Prior to the ArcGIS suite, Esri had focused its software development on the command line Arc/INFO workstation program and several graphical user interface-based products such as the ArcView GIS 3.x desktop program. Other Esri products included MapObjects, a programming library for developers, and ArcSDE as a relational database management system. The various products had branched out into multiple source trees and did not integrate well with one another. In January 1997, Esri decided to revamp its GIS software platform, creating a single integrated software architecture.

===ArcMap 8.0===
In late 1999, Esri released ArcMap 8.0, which ran on the Microsoft Windows operating system. ArcGIS combined the visual user-interface aspect of ArcView GIS 3.x interface with some of the power from the Arc/INFO version 7.2 workstation. This pairing resulted in a new software suite called ArcGIS including the command-line ArcInfo workstation (v8.0) and a new graphical user interface application called ArcMap (v8.0). ArcMap incorporated some of the functionality of ArcInfo with a more intuitive interface, as well as a file management application called ArcCatalog (v8.0). The release of the ArcMap constituted a major change in Esri's software offerings, aligning all their client and server products under one software architecture known as ArcGIS, developed using Microsoft Windows COM standards. While the interface and names of ArcMap 8.0 are similar to later versions of ArcGIS Desktop, they are different products. ArcGIS 8.1 replaced ArcMap 8.0 in the product line but was not an update to it.

===ArcGIS Desktop 8.1 to 8.3===
ArcGIS 8.1 was unveiled at the Esri International User Conference in 2000. ArcGIS 8.1 was officially released on April 24, 2001. This new application included three extensions: 3D Analyst, Spatial Analyst, and GeoStatistical Analyst. These three extensions had become very powerful and popular in ArcView GIS 3.x product line. ArcGIS 8.1 also added the ability to access data online, directly from the Geography Network site or other ArcIMS map services. ArcGIS 8.3 was introduced in 2002, adding topology to geodatabases, which was a feature originally available only with ArcInfo coverages.

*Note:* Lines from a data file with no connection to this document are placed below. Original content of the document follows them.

/-! ### The reset values, and the edge with reset (R270, R272, R273) -/

/-- Settles O10: the reset state is `State.resetWith`, whose elements are its field lemmas. -/
theorem resetStateHoldsResetValues : Obligations.ResetStateHoldsResetValues := by
  simp [Obligations.ResetStateHoldsResetValues, State.reset]

/-- Settles O11: the step at such an edge answers `State.resetWith` of the port's configuration and the edges behind. -/
theorem resetEdgeResetsFromAnyState : Obligations.ResetEdgeResetsFromAnyState := by
  intro s e rest hi hr h1 hc
  exact ⟨_, step_reset hi hr h1 hc, by simp⟩

/-! ### The reset state meets the invariants -/

/-- With an admitted configuration and inputs that keep the contract, the reset state is safe. -/
theorem safe_resetWith {c : Cfg} {es : List Edge} (hc : c.Admitted) (hin : inputOk c es) : (State.resetWith c es).Safe :=
  ⟨hc, legal_resetWith c es, hin⟩

/-- Settles O25: the reference configuration is admitted and no edge is to come; the outputs are at rest, no HEX frame is
being read, and the record is empty. -/
theorem resetStateMeetsTheInvariants : Obligations.ResetStateMeetsTheInvariants :=
  ⟨safe_resetWith admitted_ref trivial, outputsAgree_resetWith _ _, hexAccounted_of_ne nofun, List.not_mem_nil⟩

end Sys2Proof.Machine
end
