-- ==== Sys2Proof/Config.lean ====
section
/-! DEFINITION. What an implementation fixes (the parameters of spec/00_scope.md R5, plain data that a state carries and no
step changes: log 1) and the free values (constants with no body: logs 4, 5, 21). -/

namespace Sys2Proof

/-- A set of page permissions (spec/20_memory.md R134). -/
structure Perms where
  r : Bool
  w : Bool
  x : Bool
  deriving DecidableEq, Repr, Inhabited

/-- Which hole a CONTIGUOUS allocation takes (spec/20_memory.md R120). -/
inductive AllocStrategy where
  | firstFit
  | bestFit
  deriving DecidableEq, Repr, Inhabited

/-- When a page of a region gets its frame (spec/20_memory.md R140). -/
inductive FetchPolicy where
  | demand
  | eager
  deriving DecidableEq, Repr, Inhabited

/-- The replacement policy of a paged machine (spec/20_memory.md R145, R148). -/
inductive Replacement where
  | clock
  | lru
  | random
  deriving DecidableEq, Repr, Inhabited

/-- MEM_MODE (spec/00_scope.md R5). -/
inductive MemMode where
  | contiguous (strategy : AllocStrategy)
  | paged (fetch : FetchPolicy) (policy : Replacement)
  deriving DecidableEq, Repr, Inhabited

/-- SCHED_MODE with its TIME_SLICE (spec/00_scope.md R5, spec/61_dispatcher.md R553 to R555). -/
inductive SchedMode where
  | roundRobin (slice : Nat)
  | priority (slice : Nat)
  | cooperative
  deriving DecidableEq, Repr, Inhabited

/-- SEGMENT_OVERLAP: the permissions of a page two regions cover (spec/20_memory.md R141, D23). -/
inductive SegmentOverlap where
  | union
  | last
  deriving DecidableEq, Repr, Inhabited

/-- The OPEN parameters of spec/00_scope.md R5. HOST_FS is a list of (path, bytes), the first entry of a path counting
(log 26). -/
structure Params where
  nHarts : Nat
  ramSize : Nat
  memMode : MemMode
  schedMode : SchedMode
  initElfPath : List Byte
  hostFs : List (List Byte × List Byte)
  uartBase : Nat
  uartSize : Nat
  uartOffStatus : Nat
  uartOffRx : Nat
  uartOffTx : Nat
  debugPrintEnabled : Bool
  faultExitCode : Word
  contigTaskSize : Nat
  initPriority : Int
  unregionedRead : Option Perms
  unregionedWrite : Option Perms
  unregionedExec : Option Perms
  segmentOverlap : SegmentOverlap
  deriving DecidableEq, Repr, Inhabited

/-- The constraints R5 puts on the parameters; RAM_SIZE fits the 32-bit base and limit registers (log 13). -/
def Params.valid (p : Params) : Bool :=
  decide (1 ≤ p.nHarts) && decide (0 < p.ramSize) && decide (p.ramSize % 4096 = 0) && decide (p.ramSize < 2 ^ 32)
    && decide (p.uartOffStatus < p.uartSize) && decide (p.uartOffRx < p.uartSize) && decide (p.uartOffTx < p.uartSize)
    && decide (p.uartOffStatus ≠ p.uartOffRx) && decide (p.uartOffStatus ≠ p.uartOffTx)
    && decide (p.uartOffRx ≠ p.uartOffTx) && decide (p.uartBase + p.uartSize ≤ 2 ^ 32)
    && (match p.schedMode with
        | .roundRobin n => decide (1 ≤ n)
        | .priority n => decide (1 ≤ n)
        | .cooperative => true)

/-- The values State.reset takes for the OPEN parameters. DESIGN CHOICE (log 1): the setting of the programs of
spec/95_test_vectors.md section 3, and no host file. Unsafe where a statement rests on one; none does. -/
def Params.standard : Params where
  nHarts := 1
  ramSize := 65536
  memMode := .paged .eager .random
  schedMode := .roundRobin 100
  initElfPath := [0x69#8, 0x6E#8, 0x69#8, 0x74#8]
  hostFs := []
  uartBase := 0x10000000
  uartSize := 16
  uartOffStatus := 0
  uartOffRx := 1
  uartOffTx := 2
  debugPrintEnabled := false
  faultExitCode := 0xFFFFFFFF#32
  contigTaskSize := 16384
  initPriority := 0
  unregionedRead := none
  unregionedWrite := none
  unregionedExec := none
  segmentOverlap := .union

/-- What the host may do between two transitions of the machine (spec/00_scope.md R12 (c)). -/
inductive HostAction where
  | pushByte (b : Byte)
  | advanceClock (ms : Nat)
  | shutdown
  | setPaused (p : Bool)
  | setDelay (ms : Nat)
  | terminateTask (pid : Nat)
  deriving DecidableEq, Repr, Inhabited

/-- Who takes the next transition (spec/00_scope.md R12). -/
inductive Agent where
  | hart (id : Nat)
  | maintenance
  | host (action : HostAction)
  deriving DecidableEq, Repr, Inhabited

/-- The free values: the n-th value the machine draws, of which nothing is known (log 4). -/
opaque Config.free : Nat → Nat

/-- The free interleaving: the agent of the n-th transition, of which nothing is known (log 5). -/
opaque Config.agentAt : Nat → Agent

/-- The unspecified text of the n-th line the kernel logs to stderr (spec/60_exceptions.md R514, log 21). -/
opaque Config.logText : Nat → List Byte

end Sys2Proof
end

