/-- The invariants of a CONTIGUOUS machine's lists: blocks and holes are ordered by start, no two of them overlap, holes that
touch are merged, each is inside RAM and none is empty, holes and blocks together are all of RAM; and every block has a handle
of its own (spec/10_state.md R70; the blocks' size is not 0). -/
def State.blocksTidy (s : State) : Prop :=
  0 < s.params.contigTaskSize ∧ BlocksOrdered s.contig.allocated ∧
  s.contig.holes.Pairwise (fun g h => g.start + g.size < h.start) ∧
  (∀ h ∈ s.contig.holes, 0 < h.size ∧ h.start + h.size ≤ s.params.ramSize) ∧
  (∀ b ∈ s.contig.allocated, 0 < b.size ∧ b.start + b.size ≤ s.params.ramSize) ∧
  (∀ h ∈ s.contig.holes, ∀ b ∈ s.contig.allocated, h.start + h.size ≤ b.start ∨ b.start + b.size ≤ h.start) ∧
  (s.contig.holes.map (fun h => h.size)).sum + (s.contig.allocated.map (fun b => b.size)).sum = s.params.ramSize ∧
  (s.contig.allocated.map (fun b => b.space)).Nodup ∧ ∀ b ∈ s.contig.allocated, b.space < s.kernel.nextSpace

end Sys2Proof.Machine
end

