/-! ## Integer instructions -/

/-- The instructions with an immediate operand: LUI and AUIPC; ADDI, SLTI, SLTIU, XORI, ORI, ANDI; SLLI, SRLI, SRAI
(spec/40_integer.md R301 to R311, spec/30_encoding.md R208). -/
def Obligations.RegImm : Prop :=
  ((∀ w : Word, opcodeField w = 0b0110111#7 → decode w = .instr (.lui (rdField w) (w.extractLsb' 12 20))) ∧
   (∀ w : Word, opcodeField w = 0b0010111#7 → decode w = .instr (.auipc (rdField w) (w.extractLsb' 12 20))) ∧
   ∀ (s : State) (rd : RegIdx) (imm : BitVec 20),
     (∃ t, exec (.lui rd imm) s = .next t ∧ Writes s t rd (imm ++ 0#12) (s.pc + 4#32)) ∧
     (∃ t, exec (.auipc rd imm) s = .next t ∧ Writes s t rd (s.pc + (imm ++ 0#12)) (s.pc + 4#32))) ∧
  ((∀ w : Word, opcodeField w = 0b0010011#7 →
     (funct3Field w = 0b000#3 → decode w = .instr (.addi (rdField w) (rs1Field w) (w.extractLsb' 20 12))) ∧
     (funct3Field w = 0b010#3 → decode w = .instr (.slti (rdField w) (rs1Field w) (w.extractLsb' 20 12))) ∧
     (funct3Field w = 0b011#3 → decode w = .instr (.sltiu (rdField w) (rs1Field w) (w.extractLsb' 20 12))) ∧
     (funct3Field w = 0b100#3 → decode w = .instr (.xori (rdField w) (rs1Field w) (w.extractLsb' 20 12))) ∧
     (funct3Field w = 0b110#3 → decode w = .instr (.ori (rdField w) (rs1Field w) (w.extractLsb' 20 12))) ∧
     (funct3Field w = 0b111#3 → decode w = .instr (.andi (rdField w) (rs1Field w) (w.extractLsb' 20 12)))) ∧
   ∀ (s : State) (rd rs1 : RegIdx) (imm : BitVec 12),
     (∃ t, exec (.addi rd rs1 imm) s = .next t ∧ Writes s t rd (s.reg rs1 + imm.signExtend 32) (s.pc + 4#32)) ∧
     (∃ t, exec (.slti rd rs1 imm) s = .next t ∧
       Writes s t rd (if (s.reg rs1).toInt < imm.toInt then 1#32 else 0#32) (s.pc + 4#32)) ∧
     (∃ t, exec (.sltiu rd rs1 imm) s = .next t ∧
       Writes s t rd (if (s.reg rs1).toNat < (imm.signExtend 32).toNat then 1#32 else 0#32) (s.pc + 4#32)) ∧
     (∃ t, exec (.xori rd rs1 imm) s = .next t ∧ Writes s t rd (s.reg rs1 ^^^ imm.signExtend 32) (s.pc + 4#32)) ∧
     (∃ t, exec (.ori rd rs1 imm) s = .next t ∧ Writes s t rd (s.reg rs1 ||| imm.signExtend 32) (s.pc + 4#32)) ∧
     (∃ t, exec (.andi rd rs1 imm) s = .next t ∧ Writes s t rd (s.reg rs1 &&& imm.signExtend 32) (s.pc + 4#32))) ∧
  ((∀ w : Word, opcodeField w = 0b0010011#7 →
     (funct3Field w = 0b001#3 → funct7Field w = 0b0000000#7 →
       decode w = .instr (.slli (rdField w) (rs1Field w) (w.extractLsb' 20 5))) ∧
     (funct3Field w = 0b101#3 → funct7Field w = 0b0000000#7 →
       decode w = .instr (.srli (rdField w) (rs1Field w) (w.extractLsb' 20 5))) ∧
     (funct3Field w = 0b101#3 → funct7Field w = 0b0100000#7 →
       decode w = .instr (.srai (rdField w) (rs1Field w) (w.extractLsb' 20 5))) ∧
     (funct3Field w = 0b001#3 → funct7Field w ≠ 0b0000000#7 → IllegalWord w) ∧
     (funct3Field w = 0b101#3 → funct7Field w ≠ 0b0000000#7 → funct7Field w ≠ 0b0100000#7 → IllegalWord w)) ∧
   ∀ (s : State) (rd rs1 : RegIdx) (sh : BitVec 5),
     (∃ t, exec (.slli rd rs1 sh) s = .next t ∧ Writes s t rd (s.reg rs1 <<< sh.toNat) (s.pc + 4#32)) ∧
     (∃ t, exec (.srli rd rs1 sh) s = .next t ∧ Writes s t rd (s.reg rs1 >>> sh.toNat) (s.pc + 4#32)) ∧
     (∃ t, exec (.srai rd rs1 sh) s = .next t ∧ Writes s t rd ((s.reg rs1).sshiftRight sh.toNat) (s.pc + 4#32)))
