@[simp] theorem State.setReg_params (s : State) (r : RegIdx) (v : Word) : (s.setReg r v).params = s.params := by
  unfold State.setReg; split <;> rfl
@[simp] theorem State.setReg_others (s : State) (r : RegIdx) (v : Word) : (s.setReg r v).others = s.others := by
  unfold State.setReg; split <;> rfl
@[simp] theorem State.setReg_kernel (s : State) (r : RegIdx) (v : Word) : (s.setReg r v).kernel = s.kernel := by
  unfold State.setReg; split <;> rfl
@[simp] theorem State.setReg_sched (s : State) (r : RegIdx) (v : Word) : (s.setReg r v).sched = s.sched := by
  unfold State.setReg; split <;> rfl
@[simp] theorem State.setReg_waits (s : State) (r : RegIdx) (v : Word) : (s.setReg r v).waits = s.waits := by
  unfold State.setReg; split <;> rfl
@[simp] theorem State.setReg_contig (s : State) (r : RegIdx) (v : Word) : (s.setReg r v).contig = s.contig := by
  unfold State.setReg; split <;> rfl
@[simp] theorem State.setReg_paging (s : State) (r : RegIdx) (v : Word) : (s.setReg r v).paging = s.paging := by
  unfold State.setReg; split <;> rfl
@[simp] theorem State.setReg_ram (s : State) (r : RegIdx) (v : Word) : (s.setReg r v).ram = s.ram := by
  unfold State.setReg; split <;> rfl
@[simp] theorem State.setReg_io (s : State) (r : RegIdx) (v : Word) : (s.setReg r v).io = s.io := by
  unfold State.setReg; split <;> rfl
@[simp] theorem State.setReg_chance (s : State) (r : RegIdx) (v : Word) : (s.setReg r v).chance = s.chance := by
  unfold State.setReg; split <;> rfl
@[simp] theorem State.setReg_hart_id (s : State) (r : RegIdx) (v : Word) : (s.setReg r v).hart.id = s.hart.id := by
  unfold State.setReg; split <;> rfl
@[simp] theorem State.setReg_hart_pc (s : State) (r : RegIdx) (v : Word) : (s.setReg r v).hart.pc = s.hart.pc := by
  unfold State.setReg; split <;> rfl
@[simp] theorem State.setReg_hart_pendingEcall (s : State) (r : RegIdx) (v : Word) : (s.setReg r v).hart.pendingEcall = s.hart.pendingEcall := by
  unfold State.setReg; split <;> rfl
@[simp] theorem State.setReg_hart_pendingException (s : State) (r : RegIdx) (v : Word) : (s.setReg r v).hart.pendingException = s.hart.pendingException := by
  unfold State.setReg; split <;> rfl
@[simp] theorem State.setReg_hart_excCode (s : State) (r : RegIdx) (v : Word) : (s.setReg r v).hart.excCode = s.hart.excCode := by
  unfold State.setReg; split <;> rfl
@[simp] theorem State.setReg_hart_excValue (s : State) (r : RegIdx) (v : Word) : (s.setReg r v).hart.excValue = s.hart.excValue := by
  unfold State.setReg; split <;> rfl
@[simp] theorem State.setReg_hart_curTask (s : State) (r : RegIdx) (v : Word) : (s.setReg r v).hart.curTask = s.hart.curTask := by
  unfold State.setReg; split <;> rfl
@[simp] theorem State.setReg_hart_space (s : State) (r : RegIdx) (v : Word) : (s.setReg r v).hart.space = s.hart.space := by
  unfold State.setReg; split <;> rfl
@[simp] theorem State.setReg_hart_base (s : State) (r : RegIdx) (v : Word) : (s.setReg r v).hart.base = s.hart.base := by
  unfold State.setReg; split <;> rfl
@[simp] theorem State.setReg_hart_limit (s : State) (r : RegIdx) (v : Word) : (s.setReg r v).hart.limit = s.hart.limit := by
  unfold State.setReg; split <;> rfl
@[simp] theorem State.setReg_hart_counter (s : State) (r : RegIdx) (v : Word) : (s.setReg r v).hart.counter = s.hart.counter := by
  unfold State.setReg; split <;> rfl
@[simp] theorem State.setReg_hart_phase (s : State) (r : RegIdx) (v : Word) : (s.setReg r v).hart.phase = s.hart.phase := by
  unfold State.setReg; split <;> rfl

/-! ### What the hart's updates write -/

@[simp] theorem State.setPc_hart (s : State) (v : Word) : (s.setPc v).hart = { s.hart with pc := v } := rfl
@[simp] theorem State.setPc_pc (s : State) (v : Word) : (s.setPc v).pc = v := rfl
@[simp] theorem State.setPc_reg (s : State) (v : Word) (r : RegIdx) : (s.setPc v).reg r = s.reg r := rfl
@[simp] theorem State.advance_hart (s : State) : s.advance.hart = { s.hart with pc := s.pc + 4#32 } := rfl
@[simp] theorem State.advance_pc (s : State) : s.advance.pc = s.pc + 4#32 := rfl
@[simp] theorem State.advance_reg (s : State) (r : RegIdx) : s.advance.reg r = s.reg r := rfl
@[simp] theorem State.setReg_pc (s : State) (r : RegIdx) (v : Word) : (s.setReg r v).pc = s.pc := by
  unfold State.setReg; split <;> rfl
@[simp] theorem State.clearFlags_pc (s : State) : s.clearFlags.pc = s.pc := rfl
@[simp] theorem State.clearFlags_reg (s : State) (r : RegIdx) : s.clearFlags.reg r = s.reg r := rfl
@[simp] theorem State.clearFlags_idem (s : State) : s.clearFlags.clearFlags = s.clearFlags := rfl
@[simp] theorem State.signalEcall_pc (s : State) : s.signalEcall.pc = s.pc := rfl
@[simp] theorem State.signalEcall_hart (s : State) : s.signalEcall.hart = { s.hart with pendingEcall := true } := rfl
@[simp] theorem State.raise_hart (s : State) (k : ExcCode) (v : Word) :
    (s.raise k v).hart = { s.hart with pendingException := true, excCode := k, excValue := v } := rfl
@[simp] theorem State.raise_pc (s : State) (k : ExcCode) (v : Word) : (s.raise k v).pc = s.pc := rfl
@[simp] theorem State.raise_reg (s : State) (k : ExcCode) (v : Word) (r : RegIdx) : (s.raise k v).reg r = s.reg r := rfl
@[simp] theorem State.goto_hart (s : State) (p : Phase) : (s.goto p).hart = { s.hart with phase := p } := rfl

/-- x0 reads 0. -/
@[simp] theorem State.reg_zero (s : State) : s.reg 0#5 = 0#32 := rfl

/-- Reading a register after writing one. -/
theorem State.setReg_reg (s : State) (rd r : RegIdx) (v : Word) :
    (s.setReg rd v).reg r = if r = rd ∧ r ≠ 0#5 then v else s.reg r := by
  by_cases h0 : r = 0#5
  · subst h0; simp [State.reg]
  · by_cases hd : rd = 0#5
    · subst hd; simp [State.setReg, h0]
    · by_cases hr : r = rd
      · subst hr; simp [State.setReg, State.reg, h0]
      · have hn : ¬rd.toNat = r.toNat := fun h => hr (BitVec.eq_of_toNat_eq h.symm)
        simp [State.setReg, State.reg, h0, hd, hr, hn]

/-- The raw x0 cell is never written. -/
@[simp] theorem State.setReg_x0 (s : State) (rd : RegIdx) (v : Word) : (s.setReg rd v).hart.x[0] = s.hart.x[0] := by
  unfold State.setReg
  split
  · rfl
  · rename_i h
    have hn : rd.toNat ≠ 0 := fun e => h (BitVec.eq_of_toNat_eq (by simpa using e))
    simp [hn]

One major difference is the programming (scripting) languages available to customize or extend the software to suit particular user needs. In the transition to ArcGIS, Esri dropped support of its application-specific scripting languages, Avenue and the ARC Macro Language (AML), in favor of Visual Basic for Applications scripting and open access to ArcGIS components using the Microsoft COM standards. ArcGIS is designed to store data in a proprietary RDBMS format, known as geodatabase. ArcGIS 8.x introduced other new features, including on-the-fly map projections, and annotation in the database.

===ArcGIS 9.x===
ArcGIS 9 was released in May 2004, which included ArcGIS Server and ArcGIS Engine for developers. The ArcGIS 9 release includes a geoprocessing environment that allows execution of traditional GIS processing tools (such as clipping, overlay, and spatial analysis) interactively or from any scripting language that supports COM standards. Although the most popular of these is Python, others have been used, especially Perl and VBScript. ArcGIS 9 includes a visual programming environment, similar to ERDAS IMAGINE's Model Maker (released in 1994, v8.0.2). The Esri version is called ModelBuilder and as does the ERDAS IMAGINE version allows users to graphically link geoprocessing tools into new tools called models. These models can be executed directly or exported to scripting languages which can then execute in batch mode (launched from a command line), or they can undergo further editing to add branching or looping.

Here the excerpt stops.